- Born: 1898 Chicago, Illinois
- Died: February 12, 1970 (age 72)
- Known for: Co-founder of Essaness Theatres
- Spouse: Velma Silverman
- Family: Susan Silverman Jack Silverman Alan Silverman

= Edwin Silverman =

American businessman

Edwin Silverman (1898 – February 12, 1970) was an American businessman who co-founded the Essaness Theatres chain and founded WSNS-TV.

==Biography==
Silverman was born to a Jewish family in Chicago. He worked as a poster clerk at the First National Pictures Corp. where he eventually became general sales manager of Warner Bros. after it took control of First National Pictures.

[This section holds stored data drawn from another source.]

/-! ### Acknowledgement and timeout -/

theorem releaseOwners_txns (xs : List Snapshot) (s : State) :
    (xs.foldl releaseOwner s).txns =
      s.txns.filter fun t => t.reference ∉ xs.filterMap fun x => doneReference x.request := by
  induction xs generalizing s with
  | nil => simp
  | cons x rest ih =>
    rw [List.foldl_cons, ih]
    have hown : (releaseOwner s x).txns = match doneReference x.request with
        | some r => s.txns.filter fun t => t.reference ≠ r
        | none => s.txns := by
      unfold releaseOwner
      cases x.request <;> rfl
    rw [hown, List.filterMap_cons]
    rcases doneReference x.request with _ | reference
    · rfl
    · dsimp only
      rw [List.filter_filter]
      refine List.filter_congr fun t _ => ?_
      simp only [List.mem_cons, not_or, ne_eq, Bool.decide_and]
      rw [Bool.and_comm]

theorem filter_find {ts : List TxnRecord} (gone : List Word16) (r : Word16) :
    (ts.filter fun t => t.reference ∉ gone).find? (fun t => t.reference == r) =
      if r ∈ gone then none else ts.find? fun t => t.reference == r := by
  induction ts with
  | nil => simp
  | cons t rest ih =>
    by_cases hg : t.reference ∈ gone <;> by_cases hr : t.reference = r
    · subst hr; simpa [List.filter_cons, hg] using ih
    · simpa [List.filter_cons, hg, hr] using ih
    · subst hr; simp [hg]
    · simpa [List.filter_cons, hg, hr] using ih

/-- Acknowledged records are freed (R104, R164). -/
theorem acknowledge_txns (q : Byte) {s : State} (h : TxnsSound s) : TxnsSound (acknowledge q s) := by
  have hlines := (acknowledge_deliveryWork q s).lines
  unfold acknowledge at *
  split
  · rename_i removed left hsplit
    have hw : s.delivery.window = removed ++ left := by
      split at hsplit
      · exact ackSplit_append hsplit
      · cases hsplit
    rw [hsplit] at hlines
    dsimp only at hlines
    have hT := (txnsHold_iff s).1 h
    rw [txnsHold_iff]
    simp only [hlines]
    generalize hu : (s.modifyDelivery fun d => { d with
        window := left, timeoutCount := 0
        ackTimer := if left = [] then .stopped else .running d.ackTimeout }) = u
    have hut : u.txns = s.txns := by rw [← hu]; rfl
    have huq : u.delivery.queue = s.delivery.queue := by rw [← hu]; rfl
    have huw : u.delivery.window = left := by rw [← hu]; rfl
    clear hu hlines
    have ht := releaseOwners_txns removed u
    have hd := releaseOwners_delivery removed u
    rw [hut] at ht
    generalize removed.foldl releaseOwner u = t at *
    generalize hg : (removed.filterMap fun x => doneReference x.request) = gone at *
    have hsw : (s.delivery.window.filterMap fun x => doneReference x.request) =
        gone ++ left.filterMap fun x => doneReference x.request := by rw [hw, List.filterMap_append, hg]
    have hnd := h.snapshots
    rw [hsw, List.nodup_append] at hnd
    have hst : ∀ r, txnStatus t r = if r ∈ gone then none else txnStatus s r := by
      intro r
      unfold txnStatus findTxn
      rw [ht, filter_find]
      split <;> rfl
    have hgone : ∀ r ∈ gone, ∃ l, txnStatus s r = some (l, .reported) := fun r hr =>
      (hT.reported r).1 (by rw [hsw]; exact List.mem_append_left _ hr)
    have hother : ∀ r l st, st ≠ .reported → txnStatus s r = some (l, st) → txnStatus t r = some (l, st) := by
      intro r l st hne hs
      rw [hst, if_neg, hs]
      intro hr
      obtain ⟨k, hk⟩ := hgone r hr
      rw [hs] at hk
      simp only [Option.some.injEq, Prod.mk.injEq] at hk
      exact hne hk.2
    have hback : ∀ r l st, txnStatus t r = some (l, st) → txnStatus s r = some (l, st) := by
      intro r l st hs
      rw [hst] at hs
      split at hs
      · cases hs
      · exact hs
    refine ⟨?_, ?_, fun u hu => ?_, hT.queues, ?_, ?_, fun l r => ?_, fun l r => ?_, fun r => ?_, fun r => ?_, hT.room⟩
    · rw [ht]; exact (List.length_filter_le _ _).trans h.count
    · rw [ht]; exact (List.filter_sublist.map _).nodup h.references
    · rw [ht] at hu; exact h.results u (List.mem_filter.1 hu).1
    · rw [hd, huq]; exact h.entries
    · rw [hd, huw]; exact hnd.2.1
    · rw [hT.queued]; exact ⟨hother _ _ _ (by simp), hback _ _ _⟩
    · rw [hT.inFlight]; exact ⟨hother _ _ _ (by simp), hback _ _ _⟩
    · rw [hd, huq, hT.done]
      exact ⟨fun ⟨l, hl⟩ => ⟨l, hother _ _ _ (by simp) hl⟩, fun ⟨l, hl⟩ => ⟨l, hback _ _ _ hl⟩⟩
    · rw [hd, huw]
      constructor
      · intro hr
        obtain ⟨l, hl⟩ := (hT.reported r).1 (by rw [hsw]; exact List.mem_append_right _ hr)
        exact ⟨l, by rw [hst, if_neg (fun hg => hnd.2.2 r hg r hr rfl), hl]⟩
      · rintro ⟨l, hl⟩
        have hr := (hT.reported r).2 ⟨l, hback _ _ _ hl⟩
        rw [hsw, List.mem_append] at hr
        refine hr.resolve_left fun hg => ?_
        rw [hst, if_pos hg] at hl
        cases hl
  · exact h.quietLines (.same rfl rfl) fun _ => rfl

theorem marked_requests (w : List Snapshot) (b : Bool) :
    (w.map fun x => { x with resendMark := b }).map (·.request) = w.map (·.request) := by
  rw [List.map_map]; rfl

theorem ackTimerExpiry_txnsQuiet (s : State) : TxnsQuiet s (ackTimerExpiry s) := by
  unfold ackTimerExpiry
  split
  · unfold ackTimerRunsOut
    dsimp only
    split
    · exact ⟨rfl, filterMap_done_congr (marked_requests _ true), id, fun _ => Iff.rfl⟩
    · exact ⟨rfl, filterMap_done_congr (marked_requests _ false), id, fun _ => Iff.rfl⟩
  · exact .refl s

theorem hostEvent_txns {f : State → State} (hf : HostEvent f) {s : State} (h : TxnsSound s) : TxnsSound (f s) := by
  rcases hostEvent_kept hf s with hk | ⟨q, t, he, hk⟩ | he
  · exact h.quietLines (.same hk.txns hk.delivery) hk.lines
  · rw [he]
    exact acknowledge_txns q (h.quietLines (.same hk.txns hk.delivery) hk.lines)
  · rw [he]
    exact h.quietLines (ackTimerExpiry_txnsQuiet s) (ackTimerExpiry_deliveryWork s).lines

theorem clkTick_txns {s : State} (h : TxnsSound s) : TxnsSound (clkTick s) := by
  refine h.quiet ?_ fun l => ⟨(clkTick_line s l).2, (clkTick_line s l).1.txnQueue⟩
  obtain ⟨timer, hd, -⟩ := clkTick_delivery s
  refine ⟨?_, by rw [hd], by rw [hd]; exact id, fun r => by rw [hd]⟩
  unfold clkTick
  dsimp only
  split
  · rfl
  · split <;> rfl

/-! ### The hand-back of the window (R105, R169) -/

theorem requeueOwners_hold (rs : List ReportRequest) (s : State) :
    (rs.foldl requeueOwner s).txns.map (·.reference) = s.txns.map (·.reference) ∧
    ((∀ u ∈ s.txns, u.result.isSome = true ↔ u.state = .done ∨ u.state = .reported) →
      ∀ u ∈ (rs.foldl requeueOwner s).txns, u.result.isSome = true ↔ u.state = .done ∨ u.state = .reported) ∧
    ∀ r, txnStatus (rs.foldl requeueOwner s) r =
      if .txnDone r ∈ rs then
        (txnStatus s r).map fun p => (p.1, if p.2 = .reported then .done else p.2)
      else txnStatus s r := by
  induction rs generalizing s with
  | nil => exact ⟨rfl, id, fun r => by simp⟩
  | cons q rest ih =>
    rw [List.foldl_cons]
    obtain ⟨i1, i2, i3⟩ := ih (requeueOwner s q)
    by_cases hq : ∃ reference, q = .txnDone reference
    · obtain ⟨reference, rfl⟩ := hq
      refine ⟨i1.trans (updateTxn_references _ _ fun _ => rfl), fun h => i2 ?_, fun r => ?_⟩
      · refine updateTxn_results h _ _ fun u hu _ => ?_
        rw [h u hu]
        by_cases hd : u.state = .reported <;> simp [hd]
      · rw [i3]
        have hu := updateTxn_status (s := s) reference
          (fun t => { t with state := if t.state = .reported then .done else t.state })
          (fun _ => rfl) (fun _ => rfl) (fun x => if x = .reported then .done else x) (fun _ => rfl) r
        rw [show requeueOwner s (.txnDone reference) = updateTxn reference
          (fun t => { t with state := if t.state = .reported then .done else t.state }) s from rfl, hu]
        by_cases hr : r = reference
        · subst hr
          rw [if_pos rfl, if_pos (List.mem_cons_self)]
          split
          · rw [Option.map_map]
            refine Option.map_congr fun p _ => ?_
            by_cases hp : p.2 = .reported <;> simp [hp]
          · rfl
        · simp [hr]
    · have ht : (requeueOwner s q).txns = s.txns := by
        cases q <;> first | rfl | exact absurd ⟨_, rfl⟩ hq
      rw [ht] at i1 i2
      refine ⟨i1, i2, fun r => ?_⟩
      rw [i3, status_congr ht]
      have : ReportRequest.txnDone r ≠ q := fun he => hq ⟨r, he.symm⟩
      simp [this]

In 1929, he co-founded the Essaness Theatres Corporation in Chicago with Sidney M. Spiegel Jr., grandson of Joseph Spiegel, founder of the Spiegel catalog. The name is a play on the founder's last names Silverman & Spiegel with S&S becoming ESS-AN-ESS. The company eventually owned 33 theaters in the Chicago area. He was also the founder of WSNS-TV channel 44 in Chicago (SNS mirrors the pronunciation of "Essaness"). He retired to Palm Springs where he was a supporter of the Desert Hospital.

By 1984, the chain operated 86 movie screens in Illinois, Indiana and Wisconsin.

==Personal life==
He had one daughter, Susan, and two sons, Jack and Alan, both executives of Essaness. He was buried at the Rosehill Cemetery in Chicago.